British schoolmaster (born 1954)

Barnaby John Lenon (born 10 May 1954) is a British schoolmaster who was headmaster of Harrow School until 2011. He is currently professor and dean of education at the University of Buckingham. He was chairman of the Independent Schools Council (ISC) from 2011 to 2025 and has been a governor of 23 state and independent schools and a board member of Ofqual. From 2011 to 2012 he was vice-president of the Royal Geographical Society. In 2012 he helped establish a Free School in east London, the London Academy of Excellence, and was the chairman of governors. He was a trustee of the New Schools Network and is a trustee of Yellow Submarine (a charity which supports children and young adults with learning disabilities in Oxfordshire).

==Education==
Lenon, the son of a clergyman, was born in Chelsea in 1954 and was educated at Eltham College, an independent school in Eltham in south London, followed by Keble College, Oxford, where he studied geography. He then went on to St John's College, Cambridge to train for a career in teaching and won the university prize for education.

==Career==
Lenon began his career with a year at Sherborne School in Dorset, then moved on to Eton College, an independent school in Berkshire, where he taught for twelve years. He was in the state sector for a short while at Holland Park School in west London. He became deputy headmaster of Highgate School and then headmaster of the Trinity School of John Whitgift in Croydon, south London. He was appointed as headmaster of Harrow in 1999 and during his tenure the school increased in both popularity and academic results. He was appointed Chairman of the Independent Schools Council 2011-2025 to oversee lobbying, research, the press and legal advice for the 1250 schools in ISC.

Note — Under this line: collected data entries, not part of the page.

/-- A core that issues key-value commands has a complete route (R193). -/
def State.kvRouteOk (s : State) (p : Nat) (sec : Section) (c : Nat) (cfg : CoreCfg) : Bool :=
  let issues := (allIns cfg).any fun i => opcode i.n == 0x24 || opcode i.n == 0x25
  let st (k : Nat) : Nat := (tget 0 sec.streams k).toNat
  (!issues && cfg.kvRoute.isEmpty) || (cfg.kvRoute.length == (s.slicesOf p).length && (cfg.kvRoute.zip (s.slicesOf p)).all fun e =>
    let ld := st e.1.1
    let sr := st e.1.2
    decide (e.1.1 < 4096) && decide (e.1.2 < 4096) && (sec.streams.map Prod.fst).contains e.1.1 && (sec.streams.map Prod.fst).contains e.1.2
      && stKind ld == 0 && stSlice ld == e.2 && stRect ld == [c] && stKind sr == 1 && stSlice sr == e.2 && stRect sr == [c])

/-- Layers that a core taps in a section: at most 32 (R153). TAP_EN lies in an optimiser record, which the image does not hold. -/
def tapsOk (cfg : CoreCfg) : Bool :=
  let layers := ((allIns cfg).filter fun i => isVec (opcode i.n) && opTap i.n != 0).map fun i => opLayer i.n
  decide ((layers.foldl addOnce []).length ≤ 32)

/-- One seated core's part of a section. -/
def State.coreOk (s : State) (p : Nat) (im : Image) (sec : Section) (c : Nat) (cfg : CoreCfg) : Bool :=
  let twin (l : Nat) : Bool := (im.twins.map Prod.fst).contains l
  (s.coresOf p).contains c && queuesOk cfg && (routesOf cfg).all (routeFieldsOk sec) && edgesOk sec c cfg && routeSlotsOk cfg sec
    && cfg.consumers.all (fun d => d.2.2 != 0 || (s.coresOf p).contains d.2.1)
    && cfg.consumers.all (fun d => d.2.2 == 0 || (s.portsOf p).contains d.2.1)
    && bits cfg.engine.toNat 148 12 == 0 && bits cfg.engine.toNat 224 32 == 0
    && [Stream.F, .B, .U].all (fun q => progForm cfg q && (insOf cfg q).all fun i => i.ok cfg sec twin (insOf cfg q))
    && sumsOk cfg && gradientOk cfg && tapsOk cfg && configPlaceOk im cfg && s.kvRouteOk p sec c cfg

/-! ### Groups, tokens and drafts (R82, R83, R271, R273) -/

/-- The tasks of a section, with their cores. -/
def secPostings (sec : Section) : List (Nat × CoreCfg × Posting) := sec.cores.flatMap fun k => (allPostings k.2).map fun t => (k.1, k.2, t)

/-- Whether a posted task is a draft of a CLIP group. -/
def Posting.isClip (sec : Section) (t : Posting) : Bool := bit t.n 10 && (tget {} sec.groups (ctlGroup t.n)).clip

/-- No draft token can fire a task other than a draft of its group or of one that descends from it (R82): for every token that a draft task sends at its
close, every task that its tag and queue match. -/
def pairingOk (sec : Section) : Bool :=
  let all := secPostings sec
  all.all fun a =>
    let (c, cfg, t) := a
    !bit t.n 10 || (maskList 16 (bits (t.close cfg) 24 16)).all fun e =>
      let ed := (tget 0 cfg.edges e).toNat
      let d := if edgeLocal ed then c else cfgDest cfg e
      let layer := if edgeKeep ed then ctlLayer t.n else edgeLayer ed
      all.all fun b =>
        let (c', _, u) := b
        c' != d || streamPass u.q != edgePass ed || ctlLayer u.n != layer || u.mb != t.mb || !bit (ctlInMask u.n) (edgeQueue ed)
          || (bit u.n 10 && (secView sec (ctlGroup u.n)).contains (ctlGroup t.n))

Lenon is often quoted in the media about his views, complaining of what he regards as the 'dumbing down' of educational standards since the demise of O-Levels, and in early 2010 was attacked by the then Schools Minister in the Labour Government, Vernon Coaker.

===Media appearances and publications===
Lenon has appeared in newspapers and on the television a number of times in the past decade, mostly speaking about educational reforms. He appeared in the ITV documentary series Harrow: The School on the Hill in May 2001, on BBC 1's Celebrity Masterchef programme in August 2010, and on the BBC 2 documentary programme Britain's Youngest Boarders in September 2010. He has also appeared on BBC 2's Newsnight programme.

Lenon has published a number of successful textbooks for schools including Techniques and Fieldwork in Geography (1983), London (1988), London in the 1990s (1993), The United Kingdom (1995), Fieldwork Techniques and Projects in Geography (1996), Geography Fieldwork and Skills (2015).

In 2017 he published a review of the national education system Much Promise: successful schools in England ISBN 978-1911382232

In 2018 he published Other Peoples Children, an account of what happens to those in England's bottom 50% academically and the state of vocational education in the country.

In 2025 he published Introduction to Teaching: Making Teacher Training Work, a research-based account of the characteristics of good teaching in schools.

===Honours and awards===
In 2005 Tatler magazine awarded Lenon its Schools Award for Headmaster of the Year. He was appointed Commander of the Order of the British Empire (CBE) in the 2019 Birthday Honours for services to education.

==Personal life==
Lenon married Penelope Anne Thain in 1983. The couple have two daughters: India, born in 1989, and Flora, born in 1992.